■ Data provided
-- ==== Sys2Proof/Machine/Reflex.lean ====
section
/-!
DEFINITION. Reflex: reflex rules, the reflex window, remote input copies and fast alerts
(spec/07_reflex_and_alerts.md, R265-R289).
-/
namespace Sys2Proof.Machine

/-! ## Rule entries (R271-R274) -/

/-- Key of rule `l` of function `f` on tile `t`; keys of a tile rise by function, then by local number. -/
def ruleKey (t f l : Nat) : Nat := (t * 513 + f) * 65536 + l
def ruleTile (k : Nat) : Nat := k / 65536 / 513
def ruleFn (k : Nat) : Nat := k / 65536 % 513
def ruleLocal (k : Nat) : Nat := k % 65536

/-- Rules of a tile with their keys, in order of function and local number. -/
def State.rulesOn (s : State) (t : Nat) : List (Nat × Rule) := s.rules.filter (fun x => ruleTile x.1 == t)

/-- Local numbers of a function on a tile: its quota; the manager's are those of the whole pool (R271, R373). -/
def State.ruleQuota (s : State) (f t : Nat) : Nat := if f = 0 then 65536 else nget 0 (s.fn f).share.rules t

/-- The inputs a rule reads (R272). -/
def RuleEntry.inputs (e : RuleEntry) : List Nat := if e.qual = 0 then [e.ina] else [e.ina, e.inb]
/-- The action writes a point. -/
def RuleEntry.writes (e : RuleEntry) : Bool := e.action == 1 || e.action == 2 || e.action == 3 || e.action == 5

/-- A value under the rule's SIGNED setting. -/
def RuleEntry.val (e : RuleEntry) (v : Nat) : Int := if e.signed then toSigned 32 v else ((v % 2 ^ 32 : Nat) : Int)

/-- The 48 bytes of a rule entry (R272). -/
def parseRule (d : List Byte) : RuleEntry :=
  let w := byteField d 0 4
  { cond := bits w 0 3, signed := bit w 3, adapt := bit w 4, qual := bits w 5 2, action := bits w 8 3,
    bitNo := bits w 16 5, edge := bits w 21 2, asrc := bits w 24 6, aprio := bits w 30 2,
    ina := byteField d 4 4 % 2 ^ 23, inb := byteField d 8 4 % 2 ^ 23, out := byteField d 12 4 % 2 ^ 23,
    hi := byteField d 16 4, lo := byteField d 20 4, blo := byteField d 24 4, bhi := byteField d 28 4,
    val1 := byteField d 32 4, val0 := byteField d 36 4, pulsen := byteField d 40 2, hystmin := byteField d 42 2,
    hystmax := byteField d 44 2, hgain := byteField d 46 1, acode := byteField d 47 1 }

/-- The clamps of R273 in table order, then the undefined QUAL of R526, with their records. -/
def clampRule (item : Nat) (e : RuleEntry) : RuleEntry × List ListRec :=
  let r := fun (b : Bool) (field orig stored : Nat) => if b then [clampItem item field orig stored] else []
  let c1 := decide (5 ≤ e.cond)
  let e1 := if c1 then { e with cond := 0 } else e
  let c2 := decide (6 ≤ e.action)
  let e2 := if c2 then { e1 with action := 0 } else e1
  let c3 := e.edge == 0
  let e3 := if c3 then { e2 with edge := 1 } else e2
  let c4 := e1.cond == 4 && e.hi == 0
  let c5 := e1.cond == 2 && decide (e.val e.hi < e.val e.lo)
  let e4 := if c4 then { e3 with hi := 1 } else if c5 then { e3 with hi := e.lo } else e3
  let c6 := decide (e.val e.bhi < e.val e.blo)
  let e5 := if c6 then { e4 with bhi := e.blo } else e4
  let c7 := e.pulsen == 0
  let e6 := if c7 then { e5 with pulsen := 1 } else e5
  let c8 := decide (e.hystmax < e.hystmin)
  let e7 := if c8 then { e6 with hystmax := e.hystmin } else e6
  let c9 := e.qual == 3
  let e8 := if c9 then { e7 with qual := 0 } else e7
  (e8, r c1 0 e.cond 0 ++ r c2 8 e.action 0 ++ r c3 21 0 1 ++ r c4 128 0 1 ++ r c5 128 e.hi e.lo ++
    r c6 224 e.bhi e.blo ++ r c7 320 0 1 ++ r c8 352 e.hystmax e.hystmin ++ r c9 5 3 0)

/-- A command whose TARGET names a tile with a first local number (R304, R315). -/
def onTile (f t : Nat) (x : Entry) (k : State → State) (s : State) : State :=
  if s.hasTile t then k s else finish f x false 0 0x06 1 [] s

■ What is required
Could you reproduce, exactly as written, the lines running from the one with "r c6 224 e.bhi" to the end of the entries above?

■ Written solution
    r c6 224 e.bhi e.blo ++ r c7 320 0 1 ++ r c8 352 e.hystmax e.hystmin ++ r c9 5 3 0)

/-- A command whose TARGET names a tile with a first local number (R304, R315). -/
def onTile (f t : Nat) (x : Entry) (k : State → State) (s : State) : State :=
  if s.hasTile t then k s else finish f x false 0 0x06 1 [] s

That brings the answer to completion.